Sunday, June 7, 2009

Here At The Crossroads of Time

I'm still a little bit shellshocked that I'm a high school graduate. I've been one for a good 32 hours now, but still can't get over it. It's just like, wow, it's all over. Completely. The past couple of years all's I've been talking about is how much I can't wait for college and how much I wanted out of high school. But now it's all starting to come to me... I'm going to miss it. I'm not saying I think I should spend another year in high school... I've paid my dues (in the form of IB exams and Extended Essay), and I deserved that diploma. But what gets me is that the teachers that mentored me throughout all of this... are no longer going to be a part of my life. And neither are my peers from Xaverian High School, except for maybe a couple more get-togethers. Chapter One of my life has officially closed. Chapter Two won't truly begin until September up in Albany... right now we're kind of stuck in the middle. Kinda still in chapter one, kinda in chapter two. So I figured what better way to sort my emotions than right here on my nifty little blog?

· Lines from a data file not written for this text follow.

-- ==== Sys2Proof/Laws/BitSource.lean ====
section
/-! SUPPORT. What the bit source's operations do, once for each (spec/40_bit_source.md). -/

namespace Sys2Proof.Machine

/-! ### Bits of a byte -/

@[simp] theorem byteBits_all (b : Byte) : BitVec.ofNat 8 (byteBits b 0 8) = b := by
  apply BitVec.eq_of_toNat_eq
  simpa [byteBits] using b.isLt

/-- A field read from a byte is that slice of the byte (R9). -/
@[simp] theorem field_of_byteBits (b : Byte) (lo len : Nat) :
    BitVec.ofNat len (byteBits b lo len) = b.extractLsb' lo len := by
  apply BitVec.eq_of_toNat_eq
  simp only [byteBits, BitVec.toNat_ofNat, BitVec.extractLsb'_toNat, Nat.shiftRight_eq_div_pow, Nat.mod_mod]

/-! ### FetchByte -/

theorem fetchByte_pending {s : State} {b : Byte} {rest : List Byte} (h : pendingBytes s = b :: rest) :
    fetchByte s = .ok b { s with inCount := s.inCount + 1 } := by
  simp [fetchByte, read_inCount_of_pending h]

theorem fetchByte_ended {s : State} (h : pendingBytes s = []) :
    fetchByte s = if s.env.inEos then .raised (raiseError .eoi s) else .waits s := by
  simp [fetchByte, read_inCount_of_ended h]

/-- All a fetch can do. -/
theorem fetchByte_cases (s : State) :
    (∃ b rest, pendingBytes s = b :: rest ∧ fetchByte s = .ok b { s with inCount := s.inCount + 1 }) ∨
    (pendingBytes s = [] ∧ s.env.inEos = true ∧ fetchByte s = .raised (raiseError .eoi s)) ∨
    (pendingBytes s = [] ∧ s.env.inEos = false ∧ fetchByte s = .waits s) := by
  cases hp : pendingBytes s with
  | nil => cases he : s.env.inEos <;> simp [fetchByte_ended hp, he]
  | cons b rest => exact .inl ⟨b, rest, rfl, fetchByte_pending hp⟩

/-! ### ReadBits -/

theorem readBits_held {n : Nat} {s : State} (h1 : 1 ≤ n) (h : n ≤ s.bsCnt.val) :
    readBits n s = .ok (BitVec.ofNat 8 (byteBits s.bsBuf (s.bsCnt.val - n) n))
      { s with bsCnt := Fin.ofNat 9 (s.bsCnt.val - n) } := by
  have h8 : ¬ (n = 0 ∨ 8 < n) := by have := s.bsCnt.isLt; omega
  simp [readBits, h8, h]

theorem readBits_fetched {n : Nat} {s : State} {b : Byte} {rest : List Byte} (h1 : 1 ≤ n) (h8 : n ≤ 8)
    (hc : s.bsCnt = 0) (h : pendingBytes s = b :: rest) :
    readBits n s = .ok (BitVec.ofNat 8 (byteBits b (8 - n) n))
      { s with inCount := s.inCount + 1, bsBuf := b, bsCnt := Fin.ofNat 9 (8 - n) } := by
  have hn : ¬ (n = 0 ∨ 8 < n) := by omega
  have hk : ¬ n ≤ s.bsCnt.val := by rw [hc]; simp; omega
  simp [readBits, hn, hc, Ret.andThen, fetchByte_pending h, byteBits, Nat.mod_one]
  omega

theorem readBits_ended {n : Nat} {s : State} (h1 : 1 ≤ n) (h8 : n ≤ 8)
    (hc : s.bsCnt = 0) (h : pendingBytes s = []) :
    readBits n s = if s.env.inEos then .raised (raiseError .eoi s) else .waits s := by
  have hn : ¬ (n = 0 ∨ 8 < n) := by omega
  have hk : ¬ n ≤ s.bsCnt.val := by rw [hc]; simp; omega
  cases he : s.env.inEos <;> simp [readBits, hn, hk, Ret.andThen, fetchByte_ended h, he]


/-! ### Whole bytes -/

/-- One whole byte taken from the stream: a `ReadBits(8)` at a byte boundary (R107). -/
def took (b : Byte) (s : State) : State := { s with inCount := s.inCount + 1, bsBuf := b, bsCnt := 0 }

/-- These whole bytes taken, one after another. -/
def tookAll : List Byte → State → State
  | [], s => s
  | b :: bs, s => tookAll bs (took b s)

@[simp] theorem took_bsCnt (b : Byte) (s : State) : (took b s).bsCnt = 0 := rfl
@[simp] theorem took_env (b : Byte) (s : State) : (took b s).env = s.env := rfl
@[simp] theorem tookAll_nil (s : State) : tookAll [] s = s := rfl
@[simp] theorem tookAll_cons (b : Byte) (bs : List Byte) (s : State) :
    tookAll (b :: bs) s = tookAll bs (took b s) := rfl
@[simp] theorem tookAll_env (bs : List Byte) (s : State) : (tookAll bs s).env = s.env := by
  induction bs generalizing s with
  | nil => rfl
  | cons b bs ih => simp [ih]

theorem pendingBytes_took {s : State} {b : Byte} {rest : List Byte} (wf : Memory.wf s.env.input = true)
    (h : pendingBytes s = b :: rest) : pendingBytes (took b s) = rest := drop_inCount_succ wf h

/-- `took` in closed form. -/
theorem tookAll_eq (bs : List Byte) (s : State) (h : bs ≠ []) :
    tookAll bs s = { s with
      inCount := s.inCount + BitVec.ofNat 64 bs.length, bsBuf := bs.getLastD 0, bsCnt := 0 } := by
  induction bs generalizing s with
  | nil => exact absurd rfl h
  | cons b bs ih =>
    cases bs with
    | nil => rfl
    | cons c cs =>
      rw [tookAll_cons, ih _ (by simp)]
      have e : s.inCount + 1 + BitVec.ofNat 64 (c :: cs).length =
          s.inCount + BitVec.ofNat 64 (b :: c :: cs).length := by
        rw [List.length_cons (a := b), Nat.add_comm _ 1, BitVec.ofNat_add, BitVec.add_assoc]; rfl
      simp only [took, e, List.getLastD_cons]

theorem readBits_byte {s : State} {b : Byte} {rest : List Byte} (hc : s.bsCnt = 0)
    (h : pendingBytes s = b :: rest) : readBits 8 s = .ok b (took b s) := by
  rw [readBits_fetched (n := 8) (by decide) (by decide) hc h]
  simp [took]

/-- How a read that finds no byte ends in this state (R101, R292). -/
def outOfBytes {α : Type} (s : State) : Ret α :=
  if s.env.inEos then .raised (raiseError .eoi s) else .waits s

@[simp] theorem outOfBytes_andThen {α β : Type} (s : State) (next : α → State → Ret β) :
    (outOfBytes s : Ret α).andThen next = outOfBytes s := by
  unfold outOfBytes; split <;> rfl

theorem readBits_byte_outOfBytes {s : State} (hc : s.bsCnt = 0) (h : pendingBytes s = []) :
    readBits 8 s = outOfBytes s := readBits_ended (by decide) (by decide) hc h

/-- One `ReadBits(8)` at a byte boundary, in sequence: the next byte, or the end of the stream. -/
theorem readByte_andThen {β : Type} {s : State} (hc : s.bsCnt = 0) (next : Byte → State → Ret β) :
    (readBits 8 s).andThen next =
      match pendingBytes s with
      | [] => outOfBytes s
      | b :: _ => next b (took b s) := by
  cases h : pendingBytes s with
  | nil => rw [readBits_byte_outOfBytes hc h]; simp
  | cons b rest => rw [readBits_byte hc h]; rfl

/-- Four `ReadBits(8)` in sequence at a byte boundary. -/
theorem readFour_andThen {β : Type} {s : State} (wf : Memory.wf s.env.input = true) (hc : s.bsCnt = 0)
    (next : Byte → Byte → Byte → Byte → State → Ret β) :
    ((readBits 8 s).andThen fun b0 s => (readBits 8 s).andThen fun b1 s => (readBits 8 s).andThen fun b2 s =>
      (readBits 8 s).andThen fun b3 s => next b0 b1 b2 b3 s) =
      match pendingBytes s with
      | b0 :: b1 :: b2 :: b3 :: _ => next b0 b1 b2 b3 (tookAll [b0, b1, b2, b3] s)
      | short => outOfBytes (tookAll short s) := by
  rw [readByte_andThen hc]
  cases h : pendingBytes s with
  | nil => rfl
  | cons b0 rest =>
    have h1 := pendingBytes_took wf h
    simp only [readByte_andThen (took_bsCnt b0 s), h1]
    cases rest with
    | nil => rfl
    | cons b1 rest =>
      have h2 := pendingBytes_took (s := took b0 s) wf h1
      simp only [readByte_andThen (took_bsCnt b1 _), h2]
      cases rest with
      | nil => rfl
      | cons b2 rest =>
        have h3 := pendingBytes_took (s := took b1 (took b0 s)) wf h2
        simp only [readByte_andThen (took_bsCnt b2 _), h3]
        cases rest with
        | nil => rfl
        | cons b3 rest => rfl

end Sys2Proof.Machine
end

Well, as the saying goes, everything happens for a reason. And the purpose of yesterday's commencement was to introduce 350 able in mind, body, and spirit individuals into the world to attempt to change the face of it. Hope for the future was unleashed yesterday... potential. And that's the word I'm going to focus on in this entry... potential. That's what life is all about. We all have the potential to be great--- to live in God's image. To live respectful, yet fun, lives. To venture into life experiences you once thought you'd never have. And that's what college is. A life experience like no other, where the potential is literally limitless. That's what I'm striving for in college, to reach my potential. My one regret in high school was that I waited until around Junior Year to really start being social, and I feel I may've paid for that the past couple of years as I've tried to make my way into the social circles that were already established four years ago. I love you all at Xaverian, but I really do need a fresh start. In many ways, we all do. College is just as much about redemption and renewal as it is partying and having fun. I hope to combine all of these things, actually. That'd make for a great college experience. Always remember your potential can not be used to help you in life until you realize it's there. It's always there. The road to a successful, happy life is just a crossroads away.